Records from a data source
theorem flushRead_mem_fenceFlush {p : HPort} (hi : canIssue c p = true) (ha : fenceAsks c l x p = true) :
    Emit.flushRead p ∈ (fenceFlush c l n x).out := by
  have hp : p = .a ∨ p = .b := by cases p <;> simp
  simp [fenceFlush_out, hi, ha, hp]

theorem fenceAsks_none (hp : x.ports = 0) (hb : bit (fld x.body 0 1) 0 = false) (p : HPort) : fenceAsks c l x p = false := by
  simp [fenceAsks, hp, hb]

/-- A Fence node hears of a node that it waits for. -/
theorem fenceHeard_covered {m ports : Nat} {ns : List Nat} (hc : x.covers = some ns) (hm : m ∈ ns) :
    fenceHeard m ports x = { x with covers := some (ns.filter (· != m)), ports := x.ports ||| ports } := by
  simp [fenceHeard, hc, hm]

theorem fenceHeard_plain {m ports : Nat} (hc : x.covers = none) : fenceHeard m ports x = x := by simp [fenceHeard, hc]

end Fence

/-! A node that completes (R207). -/

section Complete
variable {c : Chip} {q e n : Nat} {l : Launch} {x : NodeRt}

theorem tget_map {α β : Type} (f : α → β) (t : Tab α) (k : Nat) : tget (t.map fun y => (y.1, f y.2)) k = (tget t k).map f := by
  induction t with
  | nil => rfl
  | cons y t ih =>
    obtain ⟨j, v⟩ := y
    by_cases h : j = k
    · simp [tget, h]
    · simpa [tget, h] using ih

theorem getLaunch_setLaunch (c : Chip) (l : Launch) : getLaunch (setLaunch c l) l.q l.e = some l := tget_tset_self ..

/-- The launch of a node that completes: the node is COMPLETE, and every node hears of it. -/
theorem getLaunch_completeNode (hl : getLaunch c q e = some l) (hx : getNode l n = some x) (hq : l.q = q) (he : l.e = e) :
    ∃ y, getLaunch (completeNode c q e n) q e = some y
      ∧ y.nodes = (tmod l.nodes n fun z => { z with st := .complete }).map fun z => (z.1, fenceHeard n x.ports z.2) := by
  subst hq he
  simp only [completeNode, hl, hx, Option.bind_some, Option.map_some]
  split
  · exact ⟨_, getLaunch_setLaunch c _, rfl⟩
  · exact ⟨_, getLaunch_setLaunch c _, rfl⟩

theorem getNode_completeNode (hl : getLaunch c q e = some l) (hx : getNode l n = some x) (hq : l.q = q) (he : l.e = e) :
    ((getLaunch (completeNode c q e n) q e).bind fun y => getNode y n) = some (fenceHeard n x.ports { x with st := .complete }) := by
  obtain ⟨y, hy, hnodes⟩ := getLaunch_completeNode hl hx hq he
  have hx' : tget l.nodes n = some x := hx
  rw [hy, Option.bind_some, getNode, hnodes, tget_map, tget_tmod_self, hx', Option.map_some, Option.map_some]

end Complete

/-- Settles O39: a dispatch and an arbiter's grant, each end of a Run node, the nodes that wait, and what a Fence node issues and hears. -/
theorem runWaitAndFenceNodesEnd : Obligations.RunWaitAndFenceNodesEnd := by
  unfold Obligations.RunWaitAndFenceNodesEnd
  refine ⟨fun s k c hk h => becomesOn_runDispatch hk h, fun c k core r hb hp hr => runDispatch_redispatch hb hp hr, fun c k core h => ?_,
    fun s k core word r l hr hl hf => ⟨fun hw => becomesOn_runResult hr (runResult_ok hl hf hw), fun hw => becomesOn_runResult hr (runResult_failed hl hf hw)⟩,
    fun s q e n now h => becomesOn_event rfl h rfl, fun s k core now r hr ha ht => ⟨fun hk => ?_, fun hk => ?_⟩,
    fun old ptr n k reqs h => cadence_grants h, fun c q e status node l hl hf => setFinal_final hl hf status node,
    fun s q e n now l x hr ht => becomesOn_waitTickReached hr ht, fun s q e n l x hr hx ha hw => becomesOn_fenceNodeComplete hr hx ha hw,
    fun c l n x p hi h => flushRead_mem_fenceFlush n hi (fenceAsks_iff.mpr h), fun c l n x hp hb => ?_, fun c q e n l x hl hx hq he => getNode_completeNode hl hx hq he,
    fun n ports x ns hc hn => fenceHeard_covered hc hn, fun n ports x _ hc => fenceHeard_plain hc⟩
  · obtain ⟨hcore, hfree⟩ := coreFree_of_pickCore h
    exact ⟨hcore, coreFree_iff.mp hfree⟩
  · simpa only [if_pos hk] using becomesOn_abortWaitExpiry hr ha ht
  · simpa only [if_neg (Nat.not_lt.mpr hk)] using becomesOn_abortWaitExpiry hr ha ht
  · have hasks : [HPort.a, .b].filter (fenceAsks c l x) = [] := List.filter_eq_nil_iff.mpr fun p _ => by simp [fenceAsks_none hp hb p]
    rw [fenceFlush_out, hasks]
    rfl

end Sys2Proof.Machine
end

section
/-! Patterns: the rows of their control, and the check of an image (R215, R217, R246). -/

namespace Sys2Proof.Machine

/-! The rows of Pattern control. -/

section PatternRows
variable {p : Nat} (hp : p < 1024)
include hp

theorem writesBy_patternRegister : WritesBy (fun src tag => .patternRegister src tag p) (0x4000 + p) 2 (leBytes 1 1) (patternRegister p) id :=
  fun _ _ _ h => becomes_event rfl (by simp [hp, h]) rfl

theorem writesBy_patternRetire : WritesBy (fun src tag => .patternRetire src tag p) (0x4000 + p) 2 (leBytes 1 2) (patternRetire p) id :=
  fun _ _ _ h => becomes_event rfl (by simp [hp, h]) rfl

theorem writesBy_patternClear : WritesBy (fun src tag => .patternClear src tag p) (0x4000 + p) 2 (leBytes 1 3) (patternClear p) id :=
  fun _ _ _ h => becomes_event rfl (by simp [hp, h]) rfl

end PatternRows

section PatternControl
variable {c : Chip} {p : Nat}

theorem patternRegister_free (hs : (getPat c p).state = 0) (ht : c.sec.ten.state = 2) :
    patternRegister p c = (0, setPat c p { getPat c p with state := 1, check := 0 }) := by
  simp [patternRegister, modPat, hs, ht]

theorem patternRegister_turnedAway (h : (getPat c p).state ≠ 0 ∨ c.sec.ten.state ≠ 2) : patternRegister p c = (7, c) := by
  simp [patternRegister, h]

theorem patternRetire_registered (hs : (getPat c p).state = 2) : patternRetire p c =
    (0, if (getPat c p).running = 0 then freePattern (patternsChanged (setPat c p { getPat c p with state := 4 })) p
      else patternsChanged (setPat c p { getPat c p with state := 4 })) := by
  simp [patternRetire, hs]

theorem patternRetire_turnedAway (hs : (getPat c p).state ≠ 2) : patternRetire p c = (7, c) := by simp [patternRetire, hs]

theorem patternClear_failed (hs : (getPat c p).state = 3) : patternClear p c = (0, patternGone c p) := by simp [patternClear, hs]

theorem patternClear_turnedAway (hs : (getPat c p).state ≠ 3) : patternClear p c = (7, c) := by simp [patternClear, hs]

end PatternControl

/-! What a Pattern that is freed, and a staging run that returns, leave. -/

section PatternFrame
variable (c : Chip) (p : Nat)

@[simp] theorem mirror_pat (k : MirrorKind) (n : Nat) (rq : Option (Src × Req)) : (mirror c k n rq).pat = c.pat := by
  unfold mirror
  split <;> rfl

theorem getPat_freePattern : getPat (freePattern c p) p = Pattern.reset := by
  rw [freePattern, getPat_of_pat (mirror_pat ..), getPat_setPat]

theorem getPat_freeRun_ne {r : Nat} (h : r ≠ p) : getPat (freeRun c p) r = getPat c r := by
  unfold freeRun
  split
  · exact getPat_setPat_ne c p _ h
  · rfl

@[simp] theorem freeRun_objs : (freeRun c p).objs = c.objs := by unfold freeRun; split <;> rfl

@[simp] theorem freeRun_bel : (freeRun c p).bel = c.bel := by unfold freeRun; split <;> rfl

end PatternFrame

/-! The check of an image (R215, R246). -/

/-- What the check of a Pattern's image finds: its reason, 0 for a sound image, and where. -/
def imageCheck (c : Chip) (p : Nat) : Nat × Nat × Nat := checkImage (getPat c p).image (obj c 0x44F0 1) (c.mode == .doublet)

/-- The granules of the store that a Pattern's image takes. -/
def imageGranules (c : Chip) (p : Nat) : Nat := ((getPat c p).image.length + 255) / 256

/-- A REGISTERED Pattern at its place in the store, with the seed estimate. -/
def registeredAt (c : Chip) (p g : Nat) (x : Pattern) : Pattern :=
  { x with state := 2, gran := g, granLen := imageGranules c p, est := obj c 0x4402 4 * 1000 }

section ImageCheck
variable {c : Chip} {p : Nat}

theorem checkDone_bad (h : (imageCheck c p).1 ≠ 0) : checkDone p c = checkFailed c p (imageCheck c p) := by
  unfold imageCheck at *
  simp [checkDone, h]

theorem checkDone_noRoom (h : (imageCheck c p).1 = 0) (hf : firstFit 0 32768 (imageGranules c p) (storeUsed c) = none) :
    checkDone p c = checkFailed c p (10, 0, 0) := by
  unfold imageCheck at h
  unfold imageGranules at hf
  simp [checkDone, storeGranules, h, hf]

theorem checkDone_fits {g : Nat} (h : (imageCheck c p).1 = 0) (hf : firstFit 0 32768 (imageGranules c p) (storeUsed c) = some g) :
    checkDone p c = patternsChanged (modPat (freeRun c p) p (registeredAt c p g)) := by
  have hobj : obj (freeRun c p) 0x4402 4 = obj c 0x4402 4 := by simp only [obj, freeRun_objs]
  unfold imageCheck at h
  unfold imageGranules at hf
  simp only [checkDone, storeGranules, h, hf, hobj, bne_self_eq_false, Bool.false_eq_true, if_false]
  rfl

/-- The reason of a failed check is its first byte (R233). -/
theorem getPat_checkFailed (c : Chip) (p : Nat) (r : Nat × Nat × Nat) : (getPat (checkFailed c p r) p).state = 3
    ∧ (getPat (checkFailed c p r) p).check % 256 = r.1 % 256 ∧ (getPat (checkFailed c p r) p).image = (getPat c p).image := by
  refine ⟨?_, ?_, ?_⟩ <;> rw [checkFailed, modPat, getPat_setPat]
  simp [pack]

/-- The Pattern's measurement leaves the Patterns. -/
theorem getPat_patternsChanged (c : Chip) (r : Nat) : getPat (patternsChanged c) r = getPat c r := rfl

theorem getPat_checkDone_fits {g : Nat} (h : (imageCheck c p).1 = 0) (hf : firstFit 0 32768 (imageGranules c p) (storeUsed c) = some g) :
    getPat (checkDone p c) p = registeredAt c p g (getPat (freeRun c p) p) := by
  rw [checkDone_fits h hf, getPat_patternsChanged, modPat, getPat_setPat]

theorem getPat_checkDone_fits_ne {g r : Nat} (h : (imageCheck c p).1 = 0) (hf : firstFit 0 32768 (imageGranules c p) (storeUsed c) = some g)
    (hr : r ≠ p) : getPat (checkDone p c) r = getPat c r := by
  rw [checkDone_fits h hf, getPat_patternsChanged, modPat, getPat_setPat_ne _ _ _ hr, getPat_freeRun_ne _ _ hr]

end ImageCheck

## Your assignment:
Transcribe each line of the data above, unaltered, from the one where "theorem getLaunch_completeNode (hl" appears to the one where "fun s k core word" appears, inclusive of both.

## Result of this task:
theorem getLaunch_completeNode (hl : getLaunch c q e = some l) (hx : getNode l n = some x) (hq : l.q = q) (he : l.e = e) :
    ∃ y, getLaunch (completeNode c q e n) q e = some y
      ∧ y.nodes = (tmod l.nodes n fun z => { z with st := .complete }).map fun z => (z.1, fenceHeard n x.ports z.2) := by
  subst hq he
  simp only [completeNode, hl, hx, Option.bind_some, Option.map_some]
  split
  · exact ⟨_, getLaunch_setLaunch c _, rfl⟩
  · exact ⟨_, getLaunch_setLaunch c _, rfl⟩

theorem getNode_completeNode (hl : getLaunch c q e = some l) (hx : getNode l n = some x) (hq : l.q = q) (he : l.e = e) :
    ((getLaunch (completeNode c q e n) q e).bind fun y => getNode y n) = some (fenceHeard n x.ports { x with st := .complete }) := by
  obtain ⟨y, hy, hnodes⟩ := getLaunch_completeNode hl hx hq he
  have hx' : tget l.nodes n = some x := hx
  rw [hy, Option.bind_some, getNode, hnodes, tget_map, tget_tmod_self, hx', Option.map_some, Option.map_some]

end Complete

/-- Settles O39: a dispatch and an arbiter's grant, each end of a Run node, the nodes that wait, and what a Fence node issues and hears. -/
theorem runWaitAndFenceNodesEnd : Obligations.RunWaitAndFenceNodesEnd := by
  unfold Obligations.RunWaitAndFenceNodesEnd
  refine ⟨fun s k c hk h => becomesOn_runDispatch hk h, fun c k core r hb hp hr => runDispatch_redispatch hb hp hr, fun c k core h => ?_,
    fun s k core word r l hr hl hf => ⟨fun hw => becomesOn_runResult hr (runResult_ok hl hf hw), fun hw => becomesOn_runResult hr (runResult_failed hl hf hw)⟩,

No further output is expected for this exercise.